# Thomson tg520 modem need driver



## tiptoptim2 (Aug 9, 2009)

Hey all, I have a thomson TG520 modem for my broadband. I am currently connected through my ethernet connection which works fine. When I tried to change this to my usb connection my computer couldn't find the drivers and when I tried to find them online nobody had a copy of them anywhere! Please could someone help??
Tim


----------



## joeten (Dec 4, 2008)

hi and welcome you cn try here http://www.thomson.net/GlobalEnglish/broadband-uk/Pages/home-uk.aspx


----------



## tiptoptim2 (Aug 9, 2009)

hey, I tried that website and couldn't find a driver. I have also tried thomson technical support with no avail, I might contact my isp and see if they can provide me with a different modem. oh and the model is a THG520


----------



## tiptoptim2 (Aug 9, 2009)

Ok so after doing more research I have found that I need thomson usb cdc device drivers, any ideas??


----------



## Wrench97 (May 10, 2008)

The Ethernet connection is the preferred and faster port to use.

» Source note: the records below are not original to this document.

-- ==== Sys2Proof/Tests/Slice0.lean ====
section
/-! SUPPORT. The model's own tests: ill-formed terms that the check refuses, worked examples of the spec, and for each
statement of Certificates/Slice0/Obligations.lean a theorem `test_hypotheses_<Name>` that shows states and operands
which meet its hypotheses, clause by clause, with the status that `exec` answers there. -/

namespace Sys2Proof.Tests

set_option Elab.async false

open Sys2Proof Sys2Proof.Machine

/-! ### Helpers -/

/-- `State.ready` as a Bool. -/
def isReady (s : State) : Bool :=
  s.motionSettled && s.link.formed.isEmpty && decide (s.link.outbound.length < 24)

theorem isReady_sound (s : State) (h : isReady s = true) : s.ready := by
  simp only [isReady, Bool.and_eq_true, List.isEmpty_iff, decide_eq_true_eq] at h
  exact ⟨⟨h.1.1, h.1.2⟩, h.2⟩

/-- The state after a command. -/
def after (c : Instr) (s : State) : Option State := match exec c s with
  | .next t => some t
  | .fault _ => none
  | .refused _ => none

/-- The command answers this status from a state that is ready. -/
def answers (c : Instr) (s : State) (status : Status) : Bool :=
  isReady s && match after c s with
    | some t => ((t.link.outbound.drop s.link.outbound.length).head?.bind (·.payload.head?)) == some status.code
    | none => false

/-- The command leaves the state as it is. -/
def keeps (c : Instr) (s : State) : Bool := after c s == some s

/-- The command ends in this cycle state. -/
def endsIn (c : Instr) (s : State) (st : CycleState) : Bool := (after c s).map (·.cycle.state) == some st

/-- A panel with an outline of 1000 by 1000 counts in block 0. -/
def loadedPanel : Panel :=
  { Panel.emptyRecord with state := .loaded, vertexCount := 4, bbox := some ⟨0, 0, 1000, 1000⟩, chain := [0] }

/-- The panel placed at (x, y), with a lock. -/
def placedPanel (lock : Lock) (x y : Nat) : Panel :=
  { loadedPanel with state := .placed, lock := lock, placement := some ⟨x, y, .r0⟩ }

/-- The panel put in a slot of the state, its block off the free list. -/
def withPanel (i : Slot) (p : Panel) (s : State) : State :=
  { s with store := { s.store with panels := s.store.panels.set i p, free := (List.range 512).drop 1 } }

/-- The state right after reset, with the head homed at (1000, 1000). -/
def homed : State :=
  { State.reset with motion := { State.reset.motion with homed := true, head := some ⟨1000, 1000⟩ } }

/-- A line with its wire and taken level high. -/
def lineOn (i : Fin 8) (s : State) : State :=
  { s with bed := { s.bed with lines := s.bed.lines.set i (Line.reset true) } }

/-- The queue given, its first entry executing. -/
def moving (q : List Entry) (s : State) : State :=
  { s with motion := { s.motion with queue := q, executing := !q.isEmpty } }

/-- The cycle state given. -/
def inState (st : CycleState) (s : State) : State := { s with cycle := { s.cycle with state := st } }

/-- HELD for a reason, in a run. -/
def heldFor (r : HoldReason) (s : State) : State :=
  { s with
    cycle := { s.cycle with state := .held, hold := some r, runActive := true }
    bed := { s.bed with beacon := true } }

/-- SUSPENDED on request, in a run. -/
def suspendedAt (p : ResumePoint) (s : State) : State :=
  { s with cycle := { s.cycle with state := .suspended, taken := some ⟨⟨true, false, false⟩, 0, p⟩, runActive := true } }

/-- A fault record of a kind, latched in CUTTING. -/
def faultOf (k : FaultKind) : FaultRecord := ⟨k, .none, .cutting, .none, 0, none, none, 0, none⟩

/-- HALTED with a record. -/
def haltedBy (r : FaultRecord) (s : State) : State :=
  { s with
    cycle := { s.cycle with state := .halted, fault := some r }
    bed := { s.bed with beacon := true } }

/-- A suspension on request pending. -/
def suspending (s : State) : State := { s with cycle := { s.cycle with reasons := ⟨true, false, false⟩ } }

/-- A nest run over the draft given. -/
def nesting (draft : List DraftEntry) (s : State) : State :=
  { s with nest := { s.nest with skyline := [⟨1500, 134000, 5000⟩], run := some ⟨false, draft, 0⟩ } }

/-- An outline open in slot 0 with block 0, 4 vertices expected. -/
def opened (received : Nat) (error : Option (LoadError × Nat)) (s : State) : State :=
  let s := withPanel 0 { Panel.emptyRecord with state := .loading, vertexCount := 4, chain := [0] } s
  { s with store := { s.store with loader := some ⟨0, 4, received, error⟩ } }

/-- `n` rows of unread marks, with their bands. -/
def withRows (n : Nat) (s : State) : State := { s with marks := s.marks.applyRowCount n }

/-- The readying phase of MEASURING over rows 0 to 2. -/
def readying (s : State) : State :=
  let s := withRows 3 s
  { s with
    cycle := { s.cycle with state := .measuring, phase := .readying, runActive := true }
    marks := { s.marks with span := some ⟨0, 2⟩ } }

/-- An outbound queue of `n` records. -/
def outboundOf (n : Nat) (s : State) : State :=
  { s with link := { s.link with outbound := List.replicate n ⟨0x60, 0, [0, 0], none⟩ } }

/-! ### Ill-formed terms -/

theorem test_illFormed_linkTest :
    (Instr.linkTest 1 [7]).wellFormed = false ∧ (Instr.linkTest 1 (List.replicate 240 7)).wellFormed = false ∧
    (Instr.linkTest 1 [7, 7]).wellFormed = true ∧ (Instr.linkTest 1 (List.replicate 239 7)).wellFormed = true := by
  decide +kernel

theorem test_illFormed_labels :
    (Instr.openOutline 1 0 4 0 0 0 0 0 (List.replicate 13 65)).wellFormed = false ∧
    (Instr.openOutline 1 0 4 0 0 0 0 0 (List.replicate 12 65)).wellFormed = true ∧
    (Instr.setPanel 1 0 0 0 0 0 0 (List.replicate 13 65)).wellFormed = false ∧
    (Instr.setPanel 1 0 0 0 0 0 0 (List.replicate 12 65)).wellFormed = true := by
  decide +kernel

theorem test_illFormed_points :
    (Instr.points 1 0 []).wellFormed = false ∧ (Instr.points 1 0 (List.replicate 29 ⟨1, 1⟩)).wellFormed = false ∧
    (Instr.points 1 0 (List.replicate 28 ⟨1, 1⟩)).wellFormed = true := by
  decide +kernel

theorem test_illFormed_commit :
    (Instr.commit 1 0 [4]).wellFormed = false ∧ (Instr.commit 1 1 (List.replicate 241 0)).wellFormed = false ∧
    (Instr.commit 1 0 []).wellFormed = true := by
  decide +kernel

/-! ### Worked examples of the spec -/

/-- A panel of the worked nest (2-7): its print extent and whether it may be turned. -/
def vanPanel (width height : Nat) (rotateOk : Bool) : Panel :=
  { loadedPanel with bbox := some ⟨0, 0, width, height⟩, rotateOk := rotateOk }

/-- 2-7.1: the five placings of the worked nest and the final skyline. -/
theorem test_workedNest :
    let lp := LayoutParams.reset
    let bonnet := placeOne lp [⟨1500, 134000, 5000⟩] (vanPanel 130000 150000 false)
    let sideL := placeOne lp bonnet.2 (vanPanel 60000 320000 true)
    let sideR := placeOne lp sideL.2 (vanPanel 60000 320000 true)
    let door := placeOne lp sideR.2 (vanPanel 119500 97000 false)
    let mirror := placeOne lp door.2 (vanPanel 25000 12000 true)
    bonnet.1 = .placed ⟨1500, 5000, .r0⟩ ∧ sideL.1 = .placed ⟨1500, 155600, .r0⟩ ∧
    sideR.1 = .placed ⟨62100, 155600, .r0⟩ ∧ door.1 = .placed ⟨1500, 476200, .r0⟩ ∧
    mirror.1 = .placed ⟨122700, 155600, .r90⟩ ∧
    mirror.2 = [⟨1500, 120100, 573800⟩, ⟨121600, 1100, 476200⟩, ⟨122700, 12600, 181200⟩, ⟨135300, 200, 5000⟩] := by
  decide +kernel

/-- A READ mark of window 2, with its position of window 1 where one is given. -/
def readMark (x y : Int) (previous : Option BedPos) : Mark :=
  ⟨.read, some ⟨⟨x, y⟩, 2⟩, previous.map fun q => ⟨q, 1⟩, 1⟩

/-- 3-7: the marks of window 2 of the worked correction. -/
def workedMarks : MarkUnit :=
  { MarkUnit.reset with
    rows := List.replicate 4 ⟨Mark.fresh, Mark.fresh⟩ ++
      [⟨readMark 2790 10120 (some ⟨2785, 110105⟩), readMark 138310 9940 (some ⟨138305, 109920⟩)⟩,
       ⟨readMark 2730 60180 none, readMark 138290 60050 none⟩,
       ⟨readMark 2710 110230 none, readMark 138270 110110 none⟩]
    bands := List.replicate 6 .unchecked
    span := some ⟨4, 6⟩
    seam := some ⟨2, 100010⟩ }

/-- 3-7.3, 3-7.4: the seam passes, both bands pass, and the point is corrected to (420.22, 351.05). -/
theorem test_workedCorrection :
    workedMarks.seamFailure = none ∧
    { workedMarks with seamTol := 29 }.seamFailure = some (925, .right) ∧ roundSqrtDiv 925 1 = 30 ∧
    (workedMarks.checkSpan LayoutParams.reset).bands = List.replicate 4 .unchecked ++ [.ok, .ok] ∧
    correctIn LayoutParams.reset (workedMarks.checkSpan LayoutParams.reset) 4 ⟨40000, 230000⟩ = some ⟨42022, 35105⟩ ∧
    workedMarks.searchCentre LayoutParams.reset 2 6 .left = ⟨2730, 110180⟩ := by
  decide +kernel

/-- 4-5: the mapped outline of the worked split, in counts. -/
def doorOutline : List Vertex :=
  [⟨11000, 131000⟩, ⟨129000, 131000⟩, ⟨125000, 449000⟩, ⟨70000, 449000⟩, ⟨60000, 410000⟩, ⟨11000, 410000⟩]

/-- 4-5: the pieces of the door in its three windows, with the crossing points shared by neighbours. -/
theorem test_workedSplit :
    piecesOf ⟨5000, 155000, false⟩ doorOutline = [⟨5, 2, 3, some ⟨11000, 155000⟩, some ⟨128698, 155000⟩⟩] ∧
    piecesOf ⟨155000, 305000, false⟩ doorOutline =
      [⟨1, 2, 1, some ⟨128698, 155000⟩, some ⟨126811, 305000⟩⟩,
       ⟨5, 0, 1, some ⟨11000, 305000⟩, some ⟨11000, 155000⟩⟩] ∧
    piecesOf ⟨305000, 455000, true⟩ doorOutline =
      [⟨1, 0, 5, some ⟨126811, 305000⟩, some ⟨11000, 305000⟩⟩] := by
  decide +kernel

/-- 9-7: the parameters written in the worked initialisation. -/
theorem test_workedParameters :
    answers (.setParam 4 0x01 0 127000) State.reset .ok = true ∧
    (after (.setParam 4 0x01 0 127000) State.reset).map (answers (.setParam 5 0x01 0 127000) · .noChange) = some true ∧
    answers (.setParam 6 0x31 5 1) State.reset .ok = true ∧ answers (.setParam 7 0x32 5 1) State.reset .ok = true ∧
    answers (.setParam 8 0x31 0 1) State.reset .badArg = true := by
  decide +kernel

/-! ### The hypotheses of the statements: reset, link clear, the link port -/

/-- A state of rest with `n` outbound records in place of STARTED. -/
def atN (n : Nat) : State := outboundOf n State.reset

theorem test_hypotheses_StepRunsFrontCommand : State.reset.pending = [] ∧ step State.reset = .next State.reset :=
  ⟨rfl, rfl⟩

theorem test_hypotheses_HardwareResetUnits :
    (0xFE : Byte).getLsbD 0 = false ∧ endsIn (.hardwareReset .resetLine 0xFE) homed .idle = true ∧
    (0x01 : Byte).getLsbD 0 = true ∧ endsIn (.hardwareReset .powerOn 0x01) homed .halted = true := by
  decide +kernel

theorem test_hypotheses_LinkClearClearsOrFaults :
    (let s := nesting [⟨0, .pending⟩] (opened 1 none homed)
     isReady s = true ∧ s.link.armed = true ∧ s.busy = false ∧ s.cycle.state = .idle ∧ endsIn .linkClear s .idle = true) ∧
    (let s := heldFor .recover homed
     isReady s = true ∧ s.link.armed = true ∧ s.busy = false ∧ s.cycle.state = .held ∧ endsIn .linkClear s .held = true) ∧
    (let s := haltedBy (faultOf .guard) homed
     isReady s = true ∧ s.link.armed = true ∧ s.busy = false ∧ endsIn .linkClear s .halted = true) ∧
    (let s := moving [.travel .cycle ⟨0, 0⟩] homed
     isReady s = true ∧ s.link.armed = true ∧ s.cycle.fault = none ∧ s.busy = true ∧
     endsIn .linkClear s .halted = true) ∧
    (let s := inState .measuring homed
     isReady s = true ∧ s.cycle.fault = none ∧ s.cycle.state = .measuring ∧ endsIn .linkClear s .halted = true) ∧
    (let s : State := { homed with link := { homed.link with armed := false } }
     isReady s = true ∧ s.link.armed = false ∧ keeps .linkClear s = true) := by
  decide +kernel

theorem test_hypotheses_LinkRateFollowsItsReply :
    isReady (atN 1) = true ∧ (atN 1).link.outbound ≠ [] ∧
    (atN 0).link.outbound = [] ∧ keeps .outboundRecordSent (atN 0) = true ∧
    answers (.setLink 1 4) (atN 23) .badArg = true ∧ answers (.setLink 1 0) (atN 23) .noChange = true ∧
    answers (.setLink 1 3) (atN 23) .ok = true := by
  decide +kernel

/-- The receiver in a frame. -/
def framing (bytes : List Byte) (stopError : Bool) : State :=
  { State.reset with link := { State.reset.link with receiver := .inFrame bytes stopError } }

theorem test_hypotheses_ReceiverTakesBytes :
    keeps (.linkByteReceived 0xA4 false) State.reset = true ∧ keeps (.linkByteReceived 0xA5 true) State.reset = true ∧
    after (.linkByteReceived 0xA5 false) State.reset = some (framing [] false) ∧
    after (.linkByteReceived 4 false) (framing [] false) = some (framing [4] false) ∧
    after (.linkByteReceived 244 true) (framing [] false) = some (framing [244] true) ∧
    ((after (.linkByteReceived 3 false) (framing [] false)).map (·.link.inbound.map (·.damage))) = some [some .framing] ∧
    ((after (.linkByteReceived 245 false) (framing [] false)).map (·.link.inbound.map (·.damage))) =
      some [some .framing] ∧
    after (.linkByteReceived 9 false) (framing [4] false) = some (framing [4, 9] false) ∧
    after (.linkByteReceived 9 false) (framing [4, 1, 1, 5, 0] false) = some (framing [4, 1, 1, 5, 0, 9] false) ∧
    ((after (.linkByteReceived 9 false) (framing [4, 1, 1, 5, 0, 9] false)).map (·.link.inbound)) =
      some [⟨[1, 1, 5, 0], some .check, none⟩] ∧
    ((after .frameGapExpiry (framing [4, 1, 1, 5, 0, 9] false)).map (·.link.inbound)) =
      some [⟨[1, 1, 5, 0], some .truncated, none⟩] ∧
    ((after .shortBreak (framing [] false)).map (·.link.inbound)) = some [⟨[], some .framing, none⟩] ∧
    keeps .frameGapExpiry State.reset = true ∧ keeps .shortBreak State.reset = true := by
  decide +kernel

Are you USB ports version 2.0 or 1.1?


----------



## Riskyone101 (Oct 22, 2008)

Yes I agree with Wrench97 here, the ethernet connection port will be alot faster than using the USB port. (up to 3-4 times faster possibly)


----------



## joeten (Dec 4, 2008)

i bow to both wrench and riskyone on this


----------



## tiptoptim2 (Aug 9, 2009)

Yeah, problem is I want to run both my xbox 360 off my ethernet connection. All I need is the thomson usb cdc device drivers, but I can't find F****** thing anywhere!


----------



## Wrench97 (May 10, 2008)

Gaming through the pc hooked by a usb port will be painfully slow, the modem will only support one connection or the other usually not both, how about a router or a cheap switch if the modem/router supports DHCP.


----------



## Riskyone101 (Oct 22, 2008)

Yes I was going to suggest the same here as wrench97 has....

router
or
hub 

This is your best bet to not sacrifice speed as much, it will still be fast.


----------